An independent research agency in the field of sustainable development is strongly committed to the growth of its employees. The organisation therefore offers a comprehensive range of support for everyone's professional development. They also wanted to pay attention to work pressure. Realising that the work situation is increasingly demanding, management wanted to give employees the necessary tools and knowledge to deal with those conditions.
The central question was: How can our employees, despite increasing work pressure, remain positive and keep their inner clarity and focus?
We started by interviewing employees: What makes this theme really important to you? What things do you find challenging with regard to this topic? How will you be able to notice that this process has made a difference in the end? These conversations helped us design a tailor-made program and it sparked off the participants' reflection process.

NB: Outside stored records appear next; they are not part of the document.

/-- A request for this page is pending. -/
def State.assistPending (s : State) (c va : Nat) : Bool :=
  s.xlt.assist.any (fun _ a => a.ctx == c && a.va / 4096 == va / 4096 && a.tok.isNone)

/-! ## One translation of an access -/

/-- How the translation of one address for an access stands. -/
inductive X1 where
  | hit (x : Xlat)
  | wait
  | fault (reason : Nat)
  deriving DecidableEq, Repr

/-- R235, R238, R239: an access that asks for migration: recorded for MIGRATION_START, or posted as a FAULT record. -/
def State.askMigration (s : State) (key c va access leaf : Nat) : State × X1 :=
  if s.ctxConf c then (s, .fault SEC_CONF_HOST)
  else if s.assisted 1 then
    if s.assistPending c va then (s, .wait)
    else match s.postXlt { ctx := c, va := va, kind := 2, access := access, leaf := leaf, gen := s.xltGen c, key := key } with
      | some s => (s, .wait)
      | none => (s, .fault XL_ASSIST_FAIL)
  else if s.xlt.migWanted.any (fun m => m.1 == c && m.2.1 / 4096 == va / 4096) then (s, .wait)
  else ({ s with xlt := { s.xlt with migWanted := s.xlt.migWanted ++ [(c, va, access, key)] } }, .wait)

/-- A translation found is checked for the access, asks for migration where its page is to move, and is held. -/
def State.useXlat (s : State) (tok key c va access : Nat) (x : Xlat) : State × X1 :=
  match x.denies access with
  | some r => (s, .fault r)
  | none =>
    if x.host && s.ctxConf c then (s, .fault SEC_CONF_HOST)
    else if x.host && x.mig && s.migMode c va != 0 then
      if x.size = 2 ^ 30 then (s, .fault XL_FORMAT) else s.askMigration key c va access 0
    else (s.holdXlat tok x, .hit x)

/-- Miss service (R225): walked at once on the device, where every table entry can be read; otherwise a walk or a MISS
record is started and the access waits. -/
def State.miss (s : State) (tok key c va access : Nat) : State × X1 :=
  let s := { s with xlt := { s.xlt with dieMisses := s.xlt.dieMisses + 1 } }
  if s.assisted 0 then
    if s.assistPending c va then (s, .wait)
    else match s.postXlt { ctx := c, va := va, kind := 1, access := access, gen := s.xltGen c, key := key } with
      | some s => (s, .wait)
      | none => (s, .fault XL_ASSIST_FAIL)
  else match s.walk key c va [] with
    | .need =>
      if s.xlt.walks.any (fun w => w.ctx == c && w.va / 4096 == va / 4096) then (s, .wait)
      else ({ s with xlt := { s.xlt with walks := s.xlt.walks ++
        [{ ctx := c, va := va, access := access, key := key, gen := s.xltGen c }] } }, .wait)
    | .fault r last e level _ _ =>
      let s := { s with xlt := { s.xlt with walkCount := s.xlt.walkCount + 1 } }
      if last && asksMigration e level && s.migMode c va != 0 then s.askMigration key c va access e else (s, .fault r)
    | .ok x _ _ _ =>
      let s := { s with xlt := { s.xlt with walkCount := s.xlt.walkCount + 1 } }
      (s.tlbInstall (homeDie c) x).useXlat tok key c va access x

/-- Translate one address of a descriptor (R224, R231, R238), but for what earlier waits have left. -/
def State.translateNow (s : State) (tok : Nat) (d : Desc) (va access : Nat) : State × X1 :=
  let c := s.srcCtx d.src
  let key := dKeySlot d.bits
  if s.xlt.migrations.any (fun m => m.ctx == c && decide (m.va ≤ va) && decide (va < m.va + m.size)) then (s, .wait)
  else match s.tlbFind (homeDie c) c va with
    | some x => s.useXlat tok key c va access x
    | none => s.miss tok key c va access

/-- A wait for a translation is over, or has begun. -/
def State.noteWait (s : State) (tok c va : Nat) (waits : Bool) : State :=
  let w := (tok, c, va / 4096)
  if waits then (if s.xlt.waiting.contains w then s else { s with xlt := { s.xlt with waiting := w :: s.xlt.waiting } })
  else { s with xlt := { s.xlt with waiting := s.xlt.waiting.filter (fun x => x != w) } }

/-- Translate one address of a descriptor: a translation it holds, the failure of a wait, or a translation now. -/
def State.translate1 (s : State) (tok : Nat) (d : Desc) (va access : Nat) : State × X1 :=
  let c := s.srcCtx d.src
  if !xcValid (s.context c) then (s, .fault XL_CTX)
  else match s.heldXlat tok c va with
    | some x => (match x.denies access with | some r => (s, .fault r) | none => (s, .hit x))
    | none =>
      match s.xlt.failed.find? (fun f => f.1 == tok && f.2.1 == c && f.2.2.1 == va / 4096) with
      | some f => ({ s with xlt := { s.xlt with failed := s.xlt.failed.erase f } }, .fault f.2.2.2)
      | none =>
        match s.translateNow tok d va access with
        | (s, .wait) => (s.noteWait tok c va true, .wait)
        | (s, x) => (s.noteWait tok c va false, x)

/-- Every access that waits for a page of [va, va + len) in context `c` faults. -/
def State.failWaits (s : State) (c va len reason : Nat) : State :=
  let hit := fun (w : Nat × Nat × Nat) => w.2.1 == c && decide (va / 4096 ≤ w.2.2) && decide (w.2.2 < (va + len + 4095) / 4096)
  let l := s.xlt.waiting.filter hit
  { s with xlt := { s.xlt with waiting := s.xlt.waiting.filter (fun w => !hit w)
                               failed := s.xlt.failed ++ l.map (fun w => (w.1, w.2.1, w.2.2, reason)) } }

/-! ## Ranges -/

/-- A piece of an operand: DPA or host physical address, and length. -/
structure Seg where
  host : Bool
  addr : Nat
  len : Nat
  deriving DecidableEq, Repr

inductive Ranged where
  | ok (l : List Seg)
  | wait
  | fault (reason va : Nat)
  deriving DecidableEq, Repr

/-- Put a piece after others, joining it to the last where they meet. -/
def pushSeg (l : List Seg) (p : Seg) : List Seg :=
  match l.getLast? with
  | some q => if q.host = p.host ∧ q.addr + q.len = p.addr then l.dropLast ++ [{ q with len := q.len + p.len }] else l ++ [p]
  | none => [p]

/-- Translate [va, va + len): the pieces in order, up to the first page that waits or faults. -/
def State.translateRange (tok : Nat) (d : Desc) (access : Nat) : Nat → Nat → Nat → List Seg → State → State × Ranged
  | 0, _, len, acc, s => if len = 0 then (s, .ok acc) else (s, .wait)
  | fuel + 1, va, len, acc, s =>
    if len = 0 then (s, .ok acc)
    else match s.translate1 tok d va access with
      | (s, .wait) => (s, .wait)
      | (s, .fault r) => (s, .fault r va)
      | (s, .hit x) =>
        let n := min len (x.va + x.size * x.run - va)
        State.translateRange tok d access fuel (va + n) (len - n) (pushSeg acc ⟨x.host, x.output va, n⟩) s

def pagesIn (va len : Nat) : Nat := if len = 0 then 0 else (va + len - 1) / 4096 - va / 4096 + 1

def State.xlateRange (s : State) (tok : Nat) (d : Desc) (va len access : Nat) : State × Ranged :=
  State.translateRange tok d access (pagesIn va len) va len [] s

/-- What a translation fault leaves: XLT_LAST_FAULT, and the completion with the VA in bytes 24 to 31 (R232). -/
def State.xlFault (s : State) (c reason va : Nat) : State × Cpl :=
  ({ s with xlt := { s.xlt with lastFault := (va, c, reason, s.tick.now % 2 ^ 32) } },
   { status := xlStatus reason, reason := reason, result := va })

/-! ## What a descriptor's operation needs of memory -/

/-- A range an operation reads or writes: a VA range, or DPAs as they stand. -/
structure Need where
  va : Nat
  len : Nat
  /-- 1 read, 2 write, 3 both, 6 atomic -/
  access : Nat
  dpa : Bool := false
  deriving DecidableEq, Repr

/-- How the needs of an operation stand: its pieces, one list for each need; or it waits; or it ends. -/
inductive Acquired where
  | ready (s : State) (segs : List (List Seg))
  | wait (s : State)
  | stop (s : State) (c : Cpl)

/-- Translate every need, in order; the first that faults or waits decides. -/
def State.xlateNeeds (s : State) (tok : Nat) (d : Desc) : List Need → List (List Seg) → Acquired
  | [], acc => .ready s acc.reverse
  | n :: t, acc =>
    if n.dpa then s.xlateNeeds tok d t ([⟨false, n.va, n.len⟩] :: acc)
    else match s.xlateRange tok d n.va n.len n.access with
      | (s, .ok l) => s.xlateNeeds tok d t (l :: acc)
      | (s, .wait) => .wait s
      | (s, .fault r va) => let (s, c) := s.xlFault (s.srcCtx d.src) r va; .stop s c

/-- The device ranges of translated needs: address, length, write. -/
def deviceRanges (needs : List Need) (segs : List (List Seg)) : List (Nat × Nat × Bool) :=
  ((List.zip needs segs).map (fun e =>
    (e.2.filter (fun p => !p.host)).map (fun p => (p.addr, p.len, e.1.access.testBit 1)))).flatten

/-- Everything an operation's accesses ask for before it can run: translation (R233), the coherent domain (R196), recalls
and busy lines (R190, R191). -/
def State.acquire (s : State) (tok : Nat) (d : Desc) (needs : List Need) : Acquired :=
  match s.xlateNeeds tok d needs [] with
  | .wait s => .wait s
  | .stop s c => .stop s c
  | .ready s segs =>
    let rs := deviceRanges needs segs
    if rs.any (fun r => s.domainBars r.1 r.2.1) then .stop s (cpl ST_DOMAIN_DOWN DOMAIN_DOWN)
    else match s.engineReady tok rs with
      | (s, true) => .ready s segs
      | (s, false) => .wait s

/-- Run a descriptor's operation over memory. `check` is what may end it before any access; `needs` the ranges it
accesses; `k` the operation once they are ready, given the pieces of each need. While they are not, the descriptor has not
begun, and the row is taken again. -/
def State.runMem (s : State) (tok op : Nat) (check : Desc → State → Option Cpl) (needs : Desc → State → List Need)
    (k : Desc → List (List Seg) → State → State × Option Cpl) : State :=
  match s.desc tok with
  | none => s
  | some d =>
    if dOpcode d.bits = op ∧ s.mayBegin tok d = true then
      match check d s with
      | some c => s.runDesc tok op (fun _ s => (s, some c))
      | none =>
        match s.acquire tok d (needs d s) with
        | .wait s => s
        | .stop s c => s.runDesc tok op (fun _ s => (s, some c))
        | .ready s segs => s.runDesc tok op (fun d s => k d segs s)
    else s

/-! ## Reading and writing the pieces of an operand -/

/-- R577: the descriptor's key slot and epoch are still served. -/
def State.descServed (s : State) (d : Desc) : Bool := s.keyServes (dKeySlot d.bits) (dKeyEpoch d.bits)

/-- R577: an access under a slot or epoch that is not served: counted. -/
def State.staleAccess (s : State) : State :=
  ({ s with sec := { s.sec with staleCount := s.sec.staleCount + 1 } }).setEvt F.SEC_EVT_STALE_DROP

/-- The bytes of pieces read for a descriptor; those in host memory are taken from `ext`, the bytes the host's answers
bring, in order. The flag says that a line read poisoned. -/
def State.readSegs (d : Desc) : List Seg → List Byte → State → State × List Byte × Bool × List Byte
  | [], ext, s => (s, [], false, ext)
  | p :: t, ext, s =>
    if p.host then
      let got := (ext.take p.len) ++ List.replicate (p.len - ext.length) 0
      let (s, rest, poison, ext) := State.readSegs d t (ext.drop p.len) s
      (s, got ++ rest, poison, ext)
    else if !s.descServed d then
      let (s, rest, _, ext) := State.readSegs d t ext s.staleAccess
      (s, s.poisonBytes p.addr p.len ++ rest, true, ext)
    else
      let (bytes, m) := s.homeRead (dKeySlot d.bits) p.addr p.len
      let (s, rest, poison, ext) := State.readSegs d t ext (s.touch (dKeySlot d.bits) p.addr p.len false)
      (s, bytes ++ rest, poison || m != 0, ext)

/-- Host ports to which a source has posted writes since its last SYSTEM fence (R117). -/
def State.notePosted (s : State) (src : Src) (port : Nat) : State :=
  { s with rings := { s.rings with posted := s.rings.posted.updD 0 src.code (fun m => m ||| 2 ^ port) } }

/-- Write bytes over pieces for a descriptor, crediting `credit` for those in device memory. -/
def State.writeSegs (tok : Nat) (d : Desc) (credit : Option Nat) : List Seg → List Byte → State → State
  | [], _, s => s
  | p :: t, bytes, s =>
    let b := bytes.take p.len
    let s :=
      if p.host then
        let port := xcPort (s.context (s.srcCtx d.src))
        (s.emit (.hostWrite port p.addr b)).notePosted d.src port
      else if !s.descServed d then s.staleAccess
      else s.creditWrite (.desc tok) (dKeySlot d.bits) p.addr b credit
    State.writeSegs tok d credit t (bytes.drop p.len) s

/-- The counter a descriptor's writes credit. -/
def descCredit (d : Desc) : Option Nat := if dCredit d.bits then some (dCounter d.bits) else none

/-- R114: a write of the descriptor to its own device may name only a counter its slice holds. -/
def State.creditBarred (s : State) (d : Desc) : Bool :=
  dCredit d.bits && !s.holdsCounter (dSlice d.bits) (dCounter d.bits)

end Sys2Proof.Machine
end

So, the learning process had already begun.
We then built an integrated programme with attention for physical, relational, cognitive and spiritual aspects of mindfulness. In order to lower the barriers for participants, we started from the cognitive angle: What are your learning objectives? What is stress? Where does mindfulness come from? What is it? Is there scientific evidence for its effectiveness? Then we started slowing down, inviting participants to consciously listen to their inner voice and we addressed the physical aspects through breathing exercises, yoga and meditation.

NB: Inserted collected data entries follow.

-- ==== Sys2Proof/Machine/Inbound.lean ====
section
/-! DEFINITION. Packets received: link frames, transit, multicast, write sequences, held stores, service at the homes,
responses (chapters 4 and 5; group packets of chapter 20). -/

namespace Sys2Proof.Machine

def FLAG_TIMEOUT : Nat := 0x0404
def FLAG_FULL : Nat := 0x0407
def STALE_PLACEMENT : Nat := 0x0408
def ORD_POISON : Nat := 0x0409
def SEQ_STALE : Nat := 0x0507
def SEQ_WINDOW : Nat := 0x0508
def SUBQ_FULL : Nat := 0x0509
def SUBQ_SOURCE : Nat := 0x050A
def ACC_ALIGN : Nat := 0x050B
def PKT_FORMAT : Nat := 0x050C
def MC_GROUP : Nat := 0x050D

/-! ## Packet format (R145, R163, R165, R168) -/

/-- Bytes of one operand, by ACC_ADD operation (Table 5-9). -/
def accOperand (op : Nat) : Option Nat :=
  if op = 0x10 then some 4 else if op = 0x11 then some 8 else if op = 0x12 then some 80 else none

/-- N of an ACC_ADD or ACC_READ. -/
def accCells (p : Packet) : Nat := p.operand % 256

/-- The segment is one of those that the transaction is cut into at 4 KiB boundaries of its address. -/
def segmentOk (p : Packet) : Bool :=
  decide (1 ≤ p.length) && decide (p.length ≤ 65536) && decide (p.segOff < p.length)
    && (p.segOff == 0 || (p.addr + p.segOff) % 4096 == 0)
    && p.segLen == min (p.length - p.segOff) (4096 - (p.addr + p.segOff) % 4096) && p.data.length == p.segLen

def atomicOk (p : Packet) : Bool :=
  (p.length == 2 || p.length == 4 || p.length == 8) && p.addr % p.length == 0 && decide (1 ≤ p.op) && decide (p.op ≤ 9)
    && (p.op != 8 || p.length == 4) && (p.op != 9 || p.length == 2)

/-- The reason with which a malformed request is refused. -/
def formatFails (p : Packet) : Option Nat :=
  let t := p.type
  if t = T_LOAD then (if (p.length = 64 ∨ p.length = 256) ∧ p.addr % p.length = 0 then none else some PKT_FORMAT)
  else if t = T_STORE then
    (if (p.length = 64 ∨ p.length = 256) ∧ p.addr % p.length = 0 ∧ p.data.length = p.length ∧ p.segLen = p.length then none
     else some PKT_FORMAT)
  else if t = T_FLAGGED_STORE then
    (if (p.length = 8 ∨ p.length = 64) ∧ p.addr % p.length = 0 ∧ p.data.length = p.length ∧ p.segLen = p.length then none
     else some PKT_FORMAT)
  else if t = T_BULK_GET then (if 1 ≤ p.length ∧ p.length ≤ 65536 then none else some PKT_FORMAT)
  else if t = T_BULK_PUT ∨ t = T_MC_PUT then (if segmentOk p then none else some PKT_FORMAT)
  else if t = T_ATOMIC then (if atomicOk p then none else some PKT_FORMAT)
  else if t = T_ACC_ADD ∨ t = T_ACC_READ then
    let opOk := if t = T_ACC_ADD then (match accOperand p.op with
        | some k => p.data.length == k * accCells p && p.segLen == p.data.length | none => false)
      else p.op == 0x18 || p.op == 0x19
    if !opOk || accCells p == 0 || decide (48 < accCells p) then some PKT_FORMAT
    else if p.addr % 16 ≠ 0 ∨ p.addr / 4096 ≠ (p.addr + 80 * accCells p - 1) / 4096 then some ACC_ALIGN
    else none
  else if t = T_SUBMIT then (if p.data.length = 64 then none else some PKT_FORMAT)
  else if t = T_OWN then (if 1 ≤ p.op ∧ p.op ≤ 3 then none else some PKT_FORMAT)
  else some PKT_FORMAT

/-- The range of the transaction that the window and ownership checks see: offset from ADDR is 0. -/
def checkLen (p : Packet) : Nat :=
  if p.type = T_ACC_ADD ∨ p.type = T_ACC_READ then 80 * accCells p else if p.type = T_OWN then 1 else p.length

/-- The part of the transaction that this packet carries: offset and length. -/
def servedPart (p : Packet) : Nat × Nat :=
  if p.type = T_BULK_PUT ∨ p.type = T_MC_PUT then (p.segOff, p.segLen) else (0, checkLen p)

/-- A read, an MC_PUT or a write that changes memory: does this packet type write? -/
def writesMemory (type : Nat) : Bool := !(type == T_LOAD || type == T_BULK_GET || type == T_ACC_READ)

/-! ## Write sequences (R160) -/

/-- MARK moves over the settled SEQs. -/
def SeqTrack.advance (t : SeqTrack) : Nat → SeqTrack
  | 0 => t
  | n + 1 =>
    if t.settled.contains t.mark then
      SeqTrack.advance { t with mark := (t.mark + 1) % 2 ^ 24, settled := t.settled.filter (fun x => x != t.mark) } n
    else t

/-- A write-class packet has settled (R106). -/
def State.settle (s : State) (p : Packet) : State :=
  if isWriteClass p.type then
    match s.ord.track.find p.src with
    | none => s
    | some t =>
      if t.gen = p.wsnGen then
        let t := SeqTrack.advance { t with settled := p.wsnSeq :: t.settled } 1025
        { s with ord := { s.ord with track := s.ord.track.put p.src t } }
      else s
  else s

/-- The packet ends: it is answered, and settles. -/
def State.endPacket (s : State) (p : Packet) (status reason : Nat) (old : Nat := 0) (poison : Nat := 0)
    (data : List Byte := []) : State :=
  (s.answer p (answerType p.type) status reason old poison data).settle p

/-- A packet with this source and SEQ is held or waits. -/
def State.seqHeld (s : State) (p : Packet) : Bool :=
  let same := fun (q : Packet) => isWriteClass q.type && q.src == p.src && q.wsnGen == p.wsnGen && q.wsnSeq == p.wsnSeq
  s.ord.held.any (fun h => same h.pkt)
    || s.dir.waiters.any (fun w => match w with | .fabric q _ _ => same q | _ => false)
    || s.pg.held.any (fun h => match h.origin with | .packet q => same q | _ => false)
    || s.pg.holds.any (fun _ h => h.deltas.any (fun d => same d.2))

/-- R160: why an incoming write-class packet is discarded. -/
def State.seqCheck (s : State) (p : Packet) : Option Nat :=
  match s.ord.track.find p.src with
  | none => some SEQ_STALE
  | some t =>
    let d := (p.wsnSeq + 2 ^ 24 - t.mark % 2 ^ 24) % 2 ^ 24
    if t.gen ≠ p.wsnGen ∨ 2 ^ 23 ≤ d then some SEQ_STALE
    else if 1024 ≤ d then some SEQ_WINDOW
    else if t.settled.contains p.wsnSeq || s.seqHeld p then some SEQ_STALE
    else none

/-- A discarded write-class packet: answered, not settled. -/
def State.discardSeq (s : State) (p : Packet) (reason : Nat) : State :=
  let s := if reason = SEQ_STALE then { s with fab := { s.fab with seqStale := s.fab.seqStale + 1 } } else s
  s.answer p (answerType p.type) ST_ABORTED reason

/-- R129, R130: a packet with an announced epoch brings the advance; the packet is then of the accepted epoch or stale. -/
def State.epochCheck (s : State) (p : Packet) : State × Bool :=
  if p.src < 0xC000 then (s, true)
  else
    let dev := p.src - 0xC000
    let e := s.epochOf dev
    let s := if e.pendingTick.isSome ∧ e.announced = p.epoch ∧ e.accepted ≠ p.epoch then s.advanceEpoch dev p.epoch else s
    (s, (s.epochOf dev).accepted == p.epoch)

def State.stalePlacement (s : State) (p : Packet) : State :=
  let s := { s with ord := { s.ord with staleCount := s.ord.staleCount + 1 } }
  (s.setEvt F.FAB_ORD_EVT_STALE).endPacket p ST_ABORTED STALE_PLACEMENT

/-! ## Group roles (Table 20-6) -/

/-- This device is the spare of a swap of the extent. -/
def State.swapTarget (s : State) (e : BitVec 256) : Bool :=
  pgSwapValid e && pgMember e (pgPos e) != s.fld F.FAB_DEVID_DEVID

/-- The position of a source among the members of the entry; 15 for the other device of a swap. -/
def pgPeer (e : BitVec 256) (src : Nat) : Option Nat :=
  if src < 0xC000 then none
  else
    let dev := src - 0xC000
    let n := if pgMode e = 1 then 2 else if pgMode e = 2 then 10 else 0
    match (List.range n).find? (fun i => pgMember e i == dev) with
    | some i => some i
    | none => if pgSwapValid e ∧ pgSwapDev e = dev then some 15 else none

def isParity (e : BitVec 256) : Bool := pgMode e == 2 && (pgPos e == 8 || pgPos e == 9)

/-- The line's block is not built yet (R612). -/
def notBuilt (e : BitVec 256) (d : Nat) : Bool :=
  pgState e == PG_BUILDING && decide (pgCursor e ≤ d % extentSize / 4096)

/-- The stripe hold that covers a line. -/
def State.holdOn (s : State) (line : Nat) : Option (Nat × StripeHold) :=
  s.pg.holds.find? (fun e => decide (e.1 ≤ line) && decide (line < e.1 + e.2.len / 64))

/-- R606: one update from the member at position `pos` is applied at its line. -/
def State.applyUpdate (s : State) (e : BitVec 256) (pos key d : Nat) (p : Packet) : State :=
  let o : HoldOrigin := .packet p
  let line := lineOf d
  if isParity e && !s.swapTarget e then
    if s.isPoisoned line then s
    else if p.byteMask = 0 then s.markPoison o line
    else
      let delta := if pgPos e = 9 then scaleBytes (gfExp pos) p.data else p.data
      s.homeWrite o key d (xorBytes (s.homeBytes key d 64) delta)
  else if p.byteMask = 0 then s.markPoison o line
  else s.homeWrite o key d p.data

/-- The answer to a write at a home: at once, or when the held lines of the packet are applied (R606). -/
def State.endWrite (s : State) (p : Packet) (old : Nat := 0) : State :=
  if s.pg.held.any (fun h => h.origin == .packet p) then s
  else
    let s := if p.type = T_ACC_ADD ∧ p.credit = true then s.creditCounter p.counter (creditBytes p) else s
    s.endPacket p ST_OK 0 old

/-- The waiting deltas of a released or lapsed hold are applied, and the next holder is granted (R609). -/
def State.freeHold (s : State) (line : Nat) : State :=
  match s.pg.holds.find line with
  | none => s
  | some h =>
    let s := { s with pg := { s.pg with holds := s.pg.holds.del line } }
    let s := h.deltas.foldl (fun s d =>
      let e := s.window (faWindow d.2.addr)
      let a := winBase e + faOffset d.2.addr
      (s.applyUpdate (s.pgAt a) d.1 (winKey e) a d.2).endWrite d.2) s
    match h.queue with
    | [] => s
    | q :: t =>
      let e := s.window (faWindow q.addr)
      let a := winBase e + faOffset q.addr
      let s := { s with pg := { s.pg with holds := s.pg.holds.put line { holder := q.src, len := q.length, queue := t } } }
      let (bytes, mask) := s.homeRead (winKey e) a q.length
      s.endPacket q ST_OK 0 0 mask bytes

/-- A packet from a member to a line of a redundancy role or of a swap target. None: it is served as any other. -/
def State.redundancyPacket (s : State) (e : BitVec 256) (pos key d : Nat) (p : Packet) : Option State :=
  let line := lineOf d
  if p.type = T_STORE ∧ p.length = 64 ∧ (p.byteMask = 0 ∨ p.byteMask = 2 ^ 64 - 1) then
    if notBuilt e d then some (s.endPacket p ST_OK 0)
    else match s.holdOn line with
      | some (l, h) =>
        if h.holder = p.src then some ((s.applyUpdate e pos key d p).endWrite p)
        else some { s with pg := { s.pg with holds := s.pg.holds.put l { h with deltas := h.deltas ++ [(pos, p)] } } }
      | none => some ((s.applyUpdate e pos key d p).endWrite p)
  else if p.type = T_FLAGGED_STORE ∧ p.length = 8 ∧ isParity e then
    match s.pg.holds.find line with
    | some h =>
      if h.holder = p.src then some ((s.freeHold line).endPacket p ST_OK 0)
      else some (s.endPacket p ST_ABORTED PG_HOLD_LAPSED)
    | none => some (s.endPacket p ST_ABORTED PG_HOLD_LAPSED)
  else if p.type = T_LOAD then
    if notBuilt e d || (linesOf d p.length).any s.lineGone then some (s.endPacket p ST_ABORTED PG_NOT_BUILT)
    else if isParity e then
      match s.holdOn line with
      | some (l, h) =>
        if h.holder = p.src then
          let (bytes, mask) := s.homeRead key d p.length
          some (s.endPacket p ST_OK 0 0 mask bytes)
        else some { s with pg := { s.pg with holds := s.pg.holds.put l { h with queue := h.queue ++ [p] } } }
      | none =>
        let s := { s with pg := { s.pg with holds := s.pg.holds.put line { holder := p.src, len := p.length } } }
        let (bytes, mask) := s.homeRead key d p.length
        some (s.endPacket p ST_OK 0 0 mask bytes)
    else none
  else none

/-- R608: a group read of a line that is held elsewhere in its data role. None: it waits for a recall. -/
def State.groupRead (s : State) (w : Waiter) (key d : Nat) (p : Packet) : State × Bool :=
  if (linesOf d p.length).any s.lineLost then (s.endPacket p ST_ABORTED PG_NOT_BUILT, true)
  else
    let held := s.pg.held
    let (s, ok) := ({ s with pg := { s.pg with held := [] } }).askAll w [(d, p.length, false)]
    let s := { s with pg := { s.pg with held := held } }
    if ok then
      let s := s.leaveLines [(d, p.length, false)]
      let (bytes, mask) := s.homeRead key d p.length
      (s.endPacket p ST_OK 0 0 mask bytes, true)
    else (s, false)

/-! ## Atomics and accumulators (R99, R163 to R165) -/

/-- Table 5-8: the value an atomic stores. -/
def atomicValue (op len old operand compare : Nat) : Nat :=
  let m := 2 ^ (8 * len)
  let x := operand % m
  let a := twos (8 * len) old
  let b := twos (8 * len) x
  if op = 1 then (old + x) % m
  else if op = 2 then x
  else if op = 3 then (if old = compare % m then x else old)
  else if op = 4 then (if b < a then x else old)
  else if op = 5 then (if a < b then x else old)
  else if op = 6 then min old x
  else if op = 7 then max old x
  else if op = 8 then toF32 ((f32 old).add (f32 x))
  else fmtBf16.encode ((fmtBf16.decode old).add (fmtBf16.decode x))

/-- One operand added to a cell (Table 5-9). -/
def accApply (op : Nat) (a : Accum) (operand : List Byte) : Accum :=
  if op = 0x10 then a.add (f32 (leNat operand))
  else if op = 0x11 then a.add ((f32 (leNat (operand.take 4))).mul (f32 (leNat (operand.drop 4))))
  else a.addImage (Accum.ofBytes operand)

/-- The cells of an ACC_ADD after it. -/
def accResult (p : Packet) (cells : List Byte) : List Byte :=
  let k := (accOperand p.op).getD 0
  ((List.range (accCells p)).map (fun i =>
    (accApply p.op (Accum.ofBytes ((cells.drop (80 * i)).take 80)) ((p.data.drop (k * i)).take k)).bytes)).flatten

/-- What an ACC_READ returns, and the POISON mask of its payload: a payload line is marked when a cell of it lies in a
poisoned line. -/
def State.accRead (s : State) (key d : Nat) (p : Packet) : List Byte × Nat :=
  let n := accCells p
  let cells := s.homeBytes key d (80 * n)
  let size := if p.op = 0x18 then 4 else 80
  let bytes := ((List.range n).map (fun i =>
    let c := (cells.drop (80 * i)).take 80
    if p.op = 0x18 then leBytes 4 (Accum.ofBytes c).read else c)).flatten
  let bad := (List.range n).filter (fun i => s.homePoison (d + 80 * i) 80 != 0)
  (bytes, maskOf ((List.range (ceilDiv (size * n) 64)).filter (fun l =>
    bad.any (fun i => decide (size * i < 64 * l + 64) && decide (64 * l < size * i + size)))))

We worked in small groups that came together for half-day workshops to learn in different ways: turning inward, exchanging experiences with colleagues, learning from us as external experts. The small learning groups formed an ideal context for intervision, participants brought their own cases and learned from each other. In between sessions, they worked on small initiatives at their own workplace, each in their own way.
Awareness of well-being grew, and participants realised the effect of prolonged stress on the body and its functioning. Participants learned to recognise their own alarm signals. And they discovered how they can have a positive influence on their own well-being instead of being 'lived' by their job. As a result, employees feel more self-confident and better able to cope with the increasing pressure of their demanding work context.
But more happened... Through this process, themes such as stress and burn-out became open themes for discussion in the organisation. Because of mutual recognition people no longer felt alone in their problems and trust grew. Which also means that people now support each other better in order to be and stay healthy.